Nunavik’s 14 co-op stores want a six-month delay in the new Nutrition North Canada food subsidy program, saying they need more time to build warehouses to store non-perishable sealift goods whose air freight costs aren’t subsidized anymore.
“We will have to get new warehousing in our isolated communities in order for this new initiative to work,” Rita Novalinga, the general manager of the Fédération des coopératives du Nouveau-Québec, said Nov. 17 before a meeting of the House Commons northern development committee.
But Health Minister Leona Aglukkaq, Conservative MPs on the committee, and federal civil servants who appeared as witnesses Nov. 15 showed little sympathy for retailers who haven’t prepared for the new plan.
“Besides being the most expensive mode of transportation, air transport is often not the right way to ship foods to the northern communities.
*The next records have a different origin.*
-- ==== Sys2Proof/Laws/State.lean ====
section
/-! SUPPORT. For each named update of State, what each field is after it: one lemma per field per update, so that
no later proof unfolds a record update. -/

namespace Sys2Proof.Machine.State

variable (s : State)

/-! ### setReg -/

@[simp] theorem setReg_ram (x : Reg) (b : Byte) : (s.setReg x b).ram = s.ram := rfl
@[simp] theorem setReg_v (x : Reg) (b : Byte) : (s.setReg x b).v = s.v.set x b := rfl
@[simp] theorem setReg_i (x : Reg) (b : Byte) : (s.setReg x b).i = s.i := rfl
@[simp] theorem setReg_pc (x : Reg) (b : Byte) : (s.setReg x b).pc = s.pc := rfl
@[simp] theorem setReg_sp (x : Reg) (b : Byte) : (s.setReg x b).sp = s.sp := rfl
@[simp] theorem setReg_stack (x : Reg) (b : Byte) : (s.setReg x b).stack = s.stack := rfl
@[simp] theorem setReg_opcode (x : Reg) (b : Byte) : (s.setReg x b).opcode = s.opcode := rfl
@[simp] theorem setReg_dt (x : Reg) (b : Byte) : (s.setReg x b).dt = s.dt := rfl
@[simp] theorem setReg_st (x : Reg) (b : Byte) : (s.setReg x b).st = s.st := rfl
@[simp] theorem setReg_fb (x : Reg) (b : Byte) : (s.setReg x b).fb = s.fb := rfl
@[simp] theorem setReg_frameReady (x : Reg) (b : Byte) : (s.setReg x b).frameReady = s.frameReady := rfl
@[simp] theorem setReg_keys (x : Reg) (b : Byte) : (s.setReg x b).keys = s.keys := rfl
@[simp] theorem setReg_halted (x : Reg) (b : Byte) : (s.setReg x b).halted = s.halted := rfl
@[simp] theorem setReg_faultCause (x : Reg) (b : Byte) : (s.setReg x b).faultCause = s.faultCause := rfl
@[simp] theorem setReg_faultPc (x : Reg) (b : Byte) : (s.setReg x b).faultPc = s.faultPc := rfl
@[simp] theorem setReg_faultWord (x : Reg) (b : Byte) : (s.setReg x b).faultWord = s.faultWord := rfl
@[simp] theorem setReg_faultAddr (x : Reg) (b : Byte) : (s.setReg x b).faultAddr = s.faultAddr := rfl
@[simp] theorem setReg_stepOutcome (x : Reg) (b : Byte) : (s.setReg x b).stepOutcome = s.stepOutcome := rfl
@[simp] theorem setReg_draws (x : Reg) (b : Byte) : (s.setReg x b).draws = s.draws := rfl

/-! ### setRegs -/

@[simp] theorem setRegs_ram (v : Vector Byte 16) : (s.setRegs v).ram = s.ram := rfl
@[simp] theorem setRegs_v (v : Vector Byte 16) : (s.setRegs v).v = v := rfl
@[simp] theorem setRegs_i (v : Vector Byte 16) : (s.setRegs v).i = s.i := rfl
@[simp] theorem setRegs_pc (v : Vector Byte 16) : (s.setRegs v).pc = s.pc := rfl
@[simp] theorem setRegs_sp (v : Vector Byte 16) : (s.setRegs v).sp = s.sp := rfl
@[simp] theorem setRegs_stack (v : Vector Byte 16) : (s.setRegs v).stack = s.stack := rfl
@[simp] theorem setRegs_opcode (v : Vector Byte 16) : (s.setRegs v).opcode = s.opcode := rfl
@[simp] theorem setRegs_dt (v : Vector Byte 16) : (s.setRegs v).dt = s.dt := rfl
@[simp] theorem setRegs_st (v : Vector Byte 16) : (s.setRegs v).st = s.st := rfl
@[simp] theorem setRegs_fb (v : Vector Byte 16) : (s.setRegs v).fb = s.fb := rfl
@[simp] theorem setRegs_frameReady (v : Vector Byte 16) : (s.setRegs v).frameReady = s.frameReady := rfl
@[simp] theorem setRegs_keys (v : Vector Byte 16) : (s.setRegs v).keys = s.keys := rfl
@[simp] theorem setRegs_halted (v : Vector Byte 16) : (s.setRegs v).halted = s.halted := rfl
@[simp] theorem setRegs_faultCause (v : Vector Byte 16) : (s.setRegs v).faultCause = s.faultCause := rfl
@[simp] theorem setRegs_faultPc (v : Vector Byte 16) : (s.setRegs v).faultPc = s.faultPc := rfl
@[simp] theorem setRegs_faultWord (v : Vector Byte 16) : (s.setRegs v).faultWord = s.faultWord := rfl
@[simp] theorem setRegs_faultAddr (v : Vector Byte 16) : (s.setRegs v).faultAddr = s.faultAddr := rfl
@[simp] theorem setRegs_stepOutcome (v : Vector Byte 16) : (s.setRegs v).stepOutcome = s.stepOutcome := rfl
@[simp] theorem setRegs_draws (v : Vector Byte 16) : (s.setRegs v).draws = s.draws := rfl

/-! ### setRegFlag -/

@[simp] theorem setRegFlag_ram (x : Reg) (r f : Byte) : (s.setRegFlag x r f).ram = s.ram := rfl
@[simp] theorem setRegFlag_v (x : Reg) (r f : Byte) : (s.setRegFlag x r f).v = (s.v.set x r).set vF f := rfl
@[simp] theorem setRegFlag_i (x : Reg) (r f : Byte) : (s.setRegFlag x r f).i = s.i := rfl
@[simp] theorem setRegFlag_pc (x : Reg) (r f : Byte) : (s.setRegFlag x r f).pc = s.pc := rfl
@[simp] theorem setRegFlag_sp (x : Reg) (r f : Byte) : (s.setRegFlag x r f).sp = s.sp := rfl
@[simp] theorem setRegFlag_stack (x : Reg) (r f : Byte) : (s.setRegFlag x r f).stack = s.stack := rfl
@[simp] theorem setRegFlag_opcode (x : Reg) (r f : Byte) : (s.setRegFlag x r f).opcode = s.opcode := rfl
@[simp] theorem setRegFlag_dt (x : Reg) (r f : Byte) : (s.setRegFlag x r f).dt = s.dt := rfl
@[simp] theorem setRegFlag_st (x : Reg) (r f : Byte) : (s.setRegFlag x r f).st = s.st := rfl
@[simp] theorem setRegFlag_fb (x : Reg) (r f : Byte) : (s.setRegFlag x r f).fb = s.fb := rfl
@[simp] theorem setRegFlag_frameReady (x : Reg) (r f : Byte) : (s.setRegFlag x r f).frameReady = s.frameReady := rfl
@[simp] theorem setRegFlag_keys (x : Reg) (r f : Byte) : (s.setRegFlag x r f).keys = s.keys := rfl
@[simp] theorem setRegFlag_halted (x : Reg) (r f : Byte) : (s.setRegFlag x r f).halted = s.halted := rfl
@[simp] theorem setRegFlag_faultCause (x : Reg) (r f : Byte) : (s.setRegFlag x r f).faultCause = s.faultCause := rfl
@[simp] theorem setRegFlag_faultPc (x : Reg) (r f : Byte) : (s.setRegFlag x r f).faultPc = s.faultPc := rfl
@[simp] theorem setRegFlag_faultWord (x : Reg) (r f : Byte) : (s.setRegFlag x r f).faultWord = s.faultWord := rfl
@[simp] theorem setRegFlag_faultAddr (x : Reg) (r f : Byte) : (s.setRegFlag x r f).faultAddr = s.faultAddr := rfl
@[simp] theorem setRegFlag_stepOutcome (x : Reg) (r f : Byte) : (s.setRegFlag x r f).stepOutcome = s.stepOutcome := rfl
@[simp] theorem setRegFlag_draws (x : Reg) (r f : Byte) : (s.setRegFlag x r f).draws = s.draws := rfl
Many non-perishable items could be shipped by boat at one-tenth of the cost,” Aglukkaq said in a Nov. 15 statement to the committee.
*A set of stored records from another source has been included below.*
theorem State.Inv.fetchFault {s : State} (h : s.Inv) (hp : s.pc.toNat > 0xFFE) :
    (s.fatalFault .fetchRange 0#16 (BitVec.ofNat 16 (max s.pc.toNat 0x1000))).Inv := by
  have := s.pc.isLt
  exact h.fatalFault ⟨rfl, rfl, rfl, hp, Nat.mod_eq_of_lt (by omega)⟩

theorem State.Inv.decodeFault {s : State} (h : s.Inv) (hs : s.CanFetch) {w : Word} {f : DecodeFault}
    (hd : decodeWord w = .error f) : (s.decodeFault .skip w).Inv where
  ramWf := h.ramWf
  stackBound := h.stackBound
  pcBound := toNat_add_le_of_le hs.2 (by decide)
  faultLegal := ⟨hs.1, rfl, f, hd⟩

theorem State.Inv.effect {s : State} (h : s.Inv) (hs : s.CanFetch) {i : Instr} (hf : execFault i s = none) :
    (execEffect i s).Inv where
  ramWf := execEffect_ramWf h.ramWf hf
  stackBound := execEffect_stackBound hs.2 h.stackBound i
  pcBound := execEffect_pcBound hs.2 h.stackBound i
  faultLegal := by
    have hh : (execEffect i s).halted = s.halted := execEffect_same i s .halted (by simp)
    exact h.faultLegal.of_running hs.1 (hh.trans hs.1) (execEffect_same i s .faultRecord (by simp))

/-- An execute phase, faulting or not, keeps the invariant. -/
theorem State.Inv.execute {s t : State} (h : s.Inv) (hs : s.CanFetch) {i : Instr} (hd : decodeWord s.opcode = .ok i)
    (he : exec i s = .next t) : t.Inv := by
  rcases exec_inv he with ⟨c, a, hf, rfl⟩ | ⟨hf, rfl⟩
  · exact h.fatalFault (faultLegal_of_execFault hd hf)
  · exact h.effect hs hf

/-- Settles O25, by the five cases of a step; each is an operation that keeps the invariant. -/
theorem stepKeepsTheInvariant : Obligations.StepKeepsTheInvariant := by
  intro s t h ht
  cases step_inv ht with
  | halted hh => exact h.report _
  | fetchFault hh hp => exact (h.fetchFault hp).report _
  | decodeFault hs hd => exact (h.latch hs.1 s.wordAtPc).decodeFault hs hd
  | execFault hs hd hc he => exact ((h.latch hs.1 s.wordAtPc).execute hs hd he).report _
  | executed hs hd he hu => exact ((h.latch hs.1 s.wordAtPc).execute hs hd he).tick.report _

end Sys2Proof.Machine
end

section
/-! Proofs about memory (20_memory.md): the checked primitives, the bytes of RAM after a store, a step without a fault,
and the statements O9 and O10. -/

namespace Sys2Proof.Machine

namespace Memory

/-! ## The checked primitives (R62, R63) -/

theorem read?_eq_none {m : Memory} {a : Nat} : m.read? a = none ↔ a > 0xFFF := by simp [read?]

theorem read?_eq_some {m : Memory} {a : Nat} {c : Byte} : m.read? a = some c ↔ ¬ a > 0xFFF ∧ m.byte a = c :=
  Option.ite_none_left_eq_some.trans (and_congr_right fun _ => Option.some_inj)

theorem write?_eq_none {m : Memory} {a : Nat} {b : Byte} : m.write? a b = none ↔ a > 0xFFF := by simp [write?]

theorem write?_eq_some {m m' : Memory} {a : Nat} {b : Byte} :
    m.write? a b = some m' ↔ ¬ a > 0xFFF ∧ m.write a b = m' :=
  Option.ite_none_left_eq_some.trans (and_congr_right fun _ => Option.some_inj)

/-- R65: a byte of RAM after a run of stores is the stored one inside the run and the old one outside. -/
theorem byte_writeBytes {m : Memory} (hm : m.wf) {a : Nat} {bs : List Byte} (h : a + bs.length ≤ Config.memSize)
    (c : Nat) : (m.writeBytes a bs).byte c =
      if hc : a ≤ c ∧ c - a < bs.length then bs[c - a]'hc.2 else m.byte c := by
  split
  case isTrue hc =>
    have inside := byte_writeBytes_inside bs m a hm h (c - a) hc.2
    rwa [Nat.add_sub_of_le hc.1] at inside
  case isFalse hc => exact byte_writeBytes_outside bs m a c (by omega)

end Memory

/-- Settles O9, by the checked primitives and the laws of `Memory.write`. -/
theorem memoryPrimitivesReadAndWriteOneByte : Obligations.MemoryPrimitivesReadAndWriteOneByte := by
  intro m a v
  refine ⟨Memory.read?_eq_none, Memory.write?_eq_none, fun c hc => (Memory.read?_eq_some.1 hc).2.symm, ?_⟩
  intro m' hw
  obtain ⟨ha, rfl⟩ := Memory.write?_eq_some.1 hw
  have inRam : a < Config.memSize := Nat.lt_succ_of_le (Nat.le_of_not_lt ha)
  refine ⟨fun hm => ⟨?_, Memory.write_wf hm _ inRam⟩, fun a' h => Memory.byte_write_other m _ h⟩
  rw [Memory.byte_write_same hm, BitVec.toNat_ofNat]

/-! ## RAM after the two storing instructions (R194, R195) -/

/-- R191: a transfer whose last byte is in RAM passes the range check. -/
theorem State.transferBad_of_le {s : State} {n : Nat} (h : s.i.toNat + n ≤ 0xFFF) : s.transferBad (n + 1) = none :=
  firstBad_eq_none.2 (.inr (by omega))

theorem byte_after_storeRegs {s : State} {x : Reg} (hs : s.ram.wf) (h : s.i.toNat + x.val ≤ 0xFFF) (a : Nat) :
    (s.ram.writeBytes s.i.toNat (s.regsUpTo x)).byte a = s.afterStoreRegs x a := by
  have hx := x.isLt
  have hlen := s.length_regsUpTo x
  have range : (s.i.toNat ≤ a ∧ a - s.i.toNat < (s.regsUpTo x).length) ↔
      s.i.toNat ≤ a ∧ a ≤ s.i.toNat + x.val := by omega
  rw [Memory.byte_writeBytes hs (by rw [hlen, Config.memSize]; omega), State.afterStoreRegs]
  simp only [range]
  split
  case isTrue hc =>
    have hk : a - s.i.toNat < 16 := by omega
    rw [s.getElem_regsUpTo x (range.2 hc).2 hk]
    exact congrArg s.reg (Fin.ext (Nat.mod_eq_of_lt hk).symm)
  case isFalse => rfl

@[simp] theorem length_bcdDigits (b : Byte) : (bcdDigits b).length = 3 := rfl

theorem byte_after_ldBVx {s : State} (x : Reg) (hs : s.ram.wf) (h : s.i.toNat + 2 ≤ 0xFFF) (a : Nat) :
    (s.ram.writeBytes s.i.toNat (bcdDigits (s.reg x))).byte a = s.afterBcd x a := by
  have fits : s.i.toNat + (bcdDigits (s.reg x)).length ≤ Config.memSize := Nat.succ_le_succ h
  have digit := Memory.byte_writeBytes_inside (bcdDigits (s.reg x)) s.ram s.i.toNat hs fits
  unfold State.afterBcd
  split
  case isTrue h0 => exact h0 ▸ digit 0 (by simp)
  split
  case isTrue h1 => exact h1 ▸ digit 1 (by simp)
  split
  case isTrue h2 => exact h2 ▸ digit 2 (by simp)
  case isFalse h0 h1 h2 =>
    exact Memory.byte_writeBytes_outside _ _ _ _ (by rw [length_bcdDigits]; omega)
Nutrition North, which comes into effect April 1, removes air transportation subsidies from numerous non-perishable retail goods, including many that aren’t edible, such as toilet paper and disposable diapers.
Part of the intent of that measure is to encourage retailers to use the annual sealift, which is much cheaper than air freight, for the transportation of such items to the North.
Some retailers, especially in Nunavik, have complained they were caught unawares when the new program was announced this past May 21, and that they don’t have time to build or find the warehouse space they need to hold increased volumes of sealift goods.
But Patrick Borbey, an assistant deputy minister at Indian and Northern Affairs Canada, said Nov. 15 that this is what the new program is supposed to accomplish: use market forces to reward retailers who use the cheapest transportation methods and punish those who don’t.
“Don’t buy the diapers from the retailer who didn’t manage his affairs properly…,” Borbey told MPs on the northern development committee.
“This program is about making retailers accountable for their decisions, accountable to their communities, but also accountable through the program,” he said.
Borbey scoffed at comments made earlier this month by an independent retailer in Kuujjuaq who said he was forced to raise the price of disposable diapers and other goods that on Oct. 3 became ineligible for air freight subsidies.
“The competitor for that retailer ordered through the sealift and has the same diapers at the regular price, next door. Again, the market forces should prevail,” Borbey said.
The “competitor” in Kuujjuaq, which Borbey did not name, is North West Co., which operates a Northern store in the community.
North West Co. also competes with the FCNQ in most of the remaining 14 communities in Nunavik.
Borbey said that under the food mail program, whose structure encouraged many retailers in Nunavik to ship non-perishables by air instead of by sealift, “both the retailer and the taxpayer are losers because of the less than efficient decisions made at the retail level.”
Novalinga said that in her home community, Puvirnituq, the co-op there is struggling to build a $2 million warehouse to accomodate the new rules.
In 2002, the Puvirnituq co-op built a 17,000-square-foot co-op superstore, at a coost of about $4 million, to replace an earlier facility that burned down.
Novalinga also claimed that the removal of foods high in salt and sugar from the eligibility list for subsidies is a bad health decision.
“Honey, jam, salt, and sugar that are high in calories are a few examples of food that shields the human body in extreme weather conditions,” Novalinga said.
And she also complained the co-ops in Nunavik will have to raise the price of Heinz ketchup, which is not eligible for a subsidy since it’s not deemed to be a nutritious food.
“Heinz ketchup that all of our children enjoy, the new selling price after the difference will be $13.59. That’s for a 1.5-kg bottle,” Novalinga said.